[Collected data]
-- ==== Sys2Proof/Machine/IndexMemory.lean ====
section
/-! DEFINITION. The index register and the memory block instructions (42_index_memory.md R180 to R186). An access through `I`
is checked whole before any byte moves, and `I` is unchanged by the block instructions (R184). -/

namespace Sys2Proof.Machine

/-- `I <- zext_16(nnn)` (R180). -/
def execLdI (nnn : Addr12) (s : State) : Host.Outcome State Fault Refusal :=
  .next (s.advance.setI (zextAddr nnn))

/-- `I <- (I + V[x]) mod 4096`, VF not touched (R181). -/
def execAddI (x : Nibble) (s : State) : Host.Outcome State Fault Refusal :=
  .next (s.advance.setI (BitVec.ofNat 16 ((s.i.toNat + (s.reg x).toNat) % Config.memSize)))

/-- `I <- V[x] * 5`, not masked to a digit (R182). -/
def execLdF (x : Nibble) (s : State) : Host.Outcome State Fault Refusal :=
  .next (s.advance.setI (BitVec.ofNat 16 ((s.reg x).toNat * 5)))

/-- Stores the three decimal digits of `V[x]` at `I` (R183). -/
def execLdB (x : Nibble) (s : State) : Host.Outcome State Fault Refusal :=
  orFault (.memoryOutOfBounds (encode (.ldB x)) s.pc) s (s.advance.storeRange (bcdDigits (s.reg x)))

/-- Stores `V[0]` to `V[x]`, inclusive, at `I` (R185). -/
def execLdMemVx (x : Nibble) (s : State) : Host.Outcome State Fault Refusal :=
  orFault (.memoryOutOfBounds (encode (.ldMemVx x)) s.pc) s (s.advance.storeRange (s.regsTo x))

/-- Loads `V[0]` to `V[x]`, inclusive, from `I` (R186). -/
def execLdVxMem (x : Nibble) (s : State) : Host.Outcome State Fault Refusal :=
  orFault (.memoryOutOfBounds (encode (.ldVxMem x)) s.pc) s
    ((s.loadRange (x.toNat + 1)).map fun bs => s.advance.loadRegs 0 bs)

end Sys2Proof.Machine
end

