-- ==== Sys2Proof/Certificates/Slice0/Obligations.lean ====
section
/-! DEFINITION. The statements about the CORE. Each docstring names the rules it rests on, and the spec's decision or the log
entry where it rests on a choice. `Frame ps s t`: every part of the state but those in `ps` is unchanged, every byte of
memory among them; the program counter is stated apart. Nothing is stated of the architectural state beside a fatal
fault's record (R252, U1). -/

open Sys2Proof
open Sys2Proof.Machine

/-! ## Encoding -/

/-- Words written out in the spec's own examples decode to the instructions they stand for (patterns: GK1, log entry 1). -/
def Obligations.SpecExampleWordsDecode : Prop :=
  decodeWord 0x00E0 = .cls 0x0 ∧ decodeWord 0x01EE = .ret 0x1 ∧ decodeWord 0x0123 = .sys 0x123 ∧
  decodeWord 0x1234 = .jp 0x234 ∧ decodeWord 0x2300 = .call 0x300 ∧ decodeWord 0x332A = .seImm 0x3 0x2A ∧
  decodeWord 0x4301 = .sneImm 0x3 0x01 ∧ decodeWord 0x5120 = .seReg 0x1 0x2 ∧ decodeWord 0x6A2B = .ldImm 0xA 0x2B ∧
  decodeWord 0x7102 = .addImm 0x1 0x02 ∧ decodeWord 0x8124 = .addReg 0x1 0x2 ∧ decodeWord 0x8106 = .shr 0x1 0x0 ∧
  decodeWord 0x9120 = .sneReg 0x1 0x2 ∧ decodeWord 0xA400 = .ldI 0x400 ∧ decodeWord 0xB300 = .jpV0 0x300 ∧
  decodeWord 0xC10F = .rnd 0x1 0x0F ∧ decodeWord 0xD015 = .drw 0x0 0x1 0x5 ∧ decodeWord 0xE19E = .skp 0x1 ∧
  decodeWord 0xF355 = .ldMemVx 0x3 ∧ decodeWord 0x5121 = .unimpl5 0x1 0x2 0x1 ∧ decodeWord 0xF1FF = .unimplF 0x1 0xFF

/-- Decoding the bytes of a well-formed instruction gives it back, whatever follows it (R103 to R108; GK1, GK2, log entries
1 and 2). -/
def Obligations.DecodeOfEncodeIsTheInstruction : Prop :=
  ∀ (i : Instr) (rest : List Byte), i.wellFormed = true → decode (encodeBytes i ++ rest) = .ok (i, rest)

/-- Any two bytes decode, to a well-formed instruction whose word they are: decoding is total and drops no bit (R103,
R110; log entries 1 and 2). -/
def Obligations.EveryWordIsOneInstruction : Prop :=
  ∀ (hi lo : Byte) (rest : List Byte), ∃ i : Instr,
    decode (hi :: lo :: rest) = .ok (i, rest) ∧ i.wellFormed = true ∧ (encode i).toNat = hi.toNat * 256 + lo.toNat

/-- The reported words are exactly the groups of R109, in numbers (D12; log entries 1 and 8). -/
def Obligations.ReportedWordsAreTheReservedGroups : Prop :=
  ∀ w : Word, reported (decodeWord w) = true ↔
    (w.toNat / 4096 = 0x0 ∧ w.toNat % 256 ∉ [0xE0, 0xEE]) ∨
    (w.toNat / 4096 = 0x5 ∧ w.toNat % 16 ≠ 0) ∨
    (w.toNat / 4096 = 0x8 ∧ w.toNat % 16 ∈ [0x8, 0x9, 0xA, 0xB, 0xC, 0xD, 0xF]) ∨
    (w.toNat / 4096 = 0x9 ∧ w.toNat % 16 ≠ 0) ∨
    (w.toNat / 4096 = 0xE ∧ w.toNat % 256 ∉ [0x9E, 0xA1]) ∨
    (w.toNat / 4096 = 0xF ∧ w.toNat % 256 ∉ [0x07, 0x0A, 0x15, 0x18, 0x1E, 0x29, 0x33, 0x55, 0x65])

/-! ## The step -/

/-- When the CORE is running after the input phase and the bytes at `PC` decode to `i`, the cycle is `exec i`, then the
timer phase, then the end of the cycle (R100, R270; byte order: log entry 2). -/
def Obligations.StepRunsTheDecodedInstruction : Prop :=
  ∀ (s t : State) (i : Instr) (hi lo : Byte),
    (∀ r, s.mode ≠ .halted r) → (s.applyEvents s.currentInput.events).mode = .running →
    s.pc.toNat ≤ 0xFFE → s.memRead s.pc.toNat = some hi → s.memRead (s.pc.toNat + 1) = some lo →
    decode [hi, lo] = .ok (i, []) →
    exec i (s.applyEvents s.currentInput.events) = .next t →
    step s = .next (t.timerPhase s.currentInput.timerDue).endCycle

/-- The step after `withFetchWord` runs the placed word's instruction, and after reset only memory has changed
(the host's interface of this model; log entry 5). -/
def Obligations.PlacedWordIsTheNextInstruction : Prop :=
  (∀ (s : State) (nbits w : Nat) (i : Instr), s.mem.wf → decodeTableWord nbits w = some i →
    step (s.withFetchWord nbits w) =
      finishCycle (s.withFetchWord nbits w).currentInput.timerDue (exec i (s.withFetchWord nbits w))) ∧
  ∀ nbits w : Nat, Frame [.mem] State.reset (State.reset.withFetchWord nbits w) ∧
    (State.reset.withFetchWord nbits w).pc = State.reset.pc

/-- A fetch with `PC` above 0xFFE halts the run with `FetchOutOfBounds`, which records `PC` and no word (R100, R251; the
spec's decision D5). -/
def Obligations.FetchAboveLimitHalts : Prop :=
  ∀ s : State, (∀ r, s.mode ≠ .halted r) → (s.applyEvents s.currentInput.events).mode = .running → 0xFFE < s.pc.toNat →
    ∃ t, step s = .next t ∧ t.mode = .halted (.fault (.fetchOutOfBounds s.pc)) ∧ t.diag = s.diag

/-- A store is seen by the very next fetch, high byte at the lower address: after a register dump at `I`, the word fetched
at the stored bytes is `V[n] : V[n+1]` (R72, R83; the spec's decisions D1 and D25, log entry 2). -/
def Obligations.NextFetchSeesStoredRegisters : Prop :=
  ∀ (x n : Nibble) (s : State), s.mem.wf → s.iBase + x.toNat ≤ 0xFFF → n.toNat < x.toNat →
    ∃ t, exec (.ldMemVx x) s = .next t ∧
      (t.setPc (BitVec.ofNat 16 (s.iBase + n.toNat))).fetch = some (wordOfBytes (s.reg n) (s.reg (n + 1)))

/-- Every instruction and every cycle end in a next state: no error of the CORE is a stop without one (R250, R252, R256;
for the reserved words the spec's decision D12, log entry 8). -/
def Obligations.EveryCycleEndsInANextState : Prop :=
  (∀ (i : Instr) (s : State), ∃ t, exec i s = .next t) ∧ ∀ s : State, ∃ t, step s = .next t
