/-- Settles O48: every latch is `latchAfter`'s, and the rest of the state is in the phase's frame. -/
theorem inputPhaseFollowsTheEvents : Obligations.InputPhaseFollowsTheEvents := by
  intro s es hq
  refine ⟨?press, ?release, ?kept, State.applyEvents_pc es s, Frame.applyEvents es s, Frame.applyEvents_no_resume hq⟩
  case press =>
    rintro k fs gs rfl hgs
    rw [State.key_applyEvents _ s hq]
    exact latchAfter_last_press _ (fun e he => hq e (List.mem_append_left _ he)) hgs
  case release =>
    rintro k fs gs rfl hgs
    rw [State.key_applyEvents _ s hq]
    exact latchAfter_last_release _ (fun e he => hq e (List.mem_append_left _ he)) hgs
  case kept =>
    intro k hk
    rw [State.key_applyEvents _ s hq, latchAfter_of_not_named k _ es hk]

/-! ## The end of a wait (R223) -/

/-- A press that finds its latch released ends a wait. -/
theorem State.press_of_fresh {s : State} {x k : Nibble} (hm : s.mode = .awaitingKey x) (hk : s.key k = false) :
    s.press k = ((s.setReg x (k.setWidth 8)).setMode .running).setKey k true := by
  simp [State.press, hm, hk]

/-- The input phase that holds a fresh press, with no other before it, ends in a running CORE whose register is the key code;
the events after the press change latches alone. -/
theorem State.applyEvents_resume {s : State} {x k : Nibble} {fs gs : List Event} (hm : s.mode = .awaitingKey x)
    (hfs : ∀ e ∈ fs, e ≠ .quit) (hgs : ∀ e ∈ gs, e ≠ .quit) (hfresh : NoFreshPress s.key fs)
    (hk : latchAfter k (s.key k) fs = false) :
    (s.applyEvents (fs ++ .press k :: gs)).mode = .running ∧
    (s.applyEvents (fs ++ .press k :: gs)).v = (s.setReg x (k.setWidth 8)).v := by
  obtain ⟨hmode, hv⟩ := State.applyEvents_no_resume fs s hfs (.inr hfresh)
  rw [State.applyEvents_append fs _ s hfs, State.applyEvents_press,
    State.press_of_fresh (hmode.trans hm) (by rw [State.key_applyEvents fs s hfs, hk])]
  obtain ⟨hmode', hv'⟩ := State.applyEvents_no_resume gs
    ((((s.applyEvents fs).setReg x (k.setWidth 8)).setMode .running).setKey k true) hgs (.inl nofun)
  refine ⟨hmode', hv'.trans ?_⟩
  simp [hv]

/-- Settles O49: the state after the input phase is the one from which the cycle executes. -/
theorem pressResumesAWait : Obligations.PressResumesAWait := by
  intro s x k fs gs hm hev hq hfresh hk
  have hfs : ∀ e ∈ fs, e ≠ .quit := fun e he => hq e (List.mem_append_left _ he)
  have hgs : ∀ e ∈ gs, e ≠ .quit := fun e he => hq e (List.mem_append_right _ he)
  have hall : ∀ e ∈ fs ++ .press k :: gs, e ≠ .quit := by
    intro e he
    rcases List.mem_append.1 he with he | he
    · exact hfs e he
    · rcases List.mem_cons.1 he with rfl | he
      · nofun
      · exact hgs e he
  obtain ⟨hmode, hv⟩ := State.applyEvents_resume hm hfs hgs hfresh hk
  have hreg : ∀ j, (s.applyEvents (fs ++ .press k :: gs)).reg j = (s.setReg x (k.setWidth 8)).reg j := State.reg_congr hv
  refine ⟨s.applyEvents (fs ++ .press k :: gs), ?cycle, hmode, ?code, ?regs, State.applyEvents_pc _ s,
    Frame.applyEvents _ s, State.key_applyEvents _ s hall⟩
  case cycle => rw [step_eq (by rw [hm]; nofun), hev]
  case code =>
    have hlt := k.isLt
    rw [hreg, State.reg_setReg_self, BitVec.toNat_setWidth]
    omega
  case regs =>
    intro j hj
    rw [hreg, State.reg_setReg_ne s x j _ (List.ne_of_not_mem_cons hj)]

[TO DO]: Each line from the one with "obtain ⟨hmode, hv⟩ := State.applyEvents_resume" through the last line of the records must be written out word for word. Include nothing else.

[FINISHED EXERCISE]:
  obtain ⟨hmode, hv⟩ := State.applyEvents_resume hm hfs hgs hfresh hk
  have hreg : ∀ j, (s.applyEvents (fs ++ .press k :: gs)).reg j = (s.setReg x (k.setWidth 8)).reg j := State.reg_congr hv
  refine ⟨s.applyEvents (fs ++ .press k :: gs), ?cycle, hmode, ?code, ?regs, State.applyEvents_pc _ s,
    Frame.applyEvents _ s, State.key_applyEvents _ s hall⟩
  case cycle => rw [step_eq (by rw [hm]; nofun), hev]
  case code =>
    have hlt := k.isLt
    rw [hreg, State.reg_setReg_self, BitVec.toNat_setWidth]
    omega
  case regs =>
    intro j hj
    rw [hreg, State.reg_setReg_ne s x j _ (List.ne_of_not_mem_cons hj)]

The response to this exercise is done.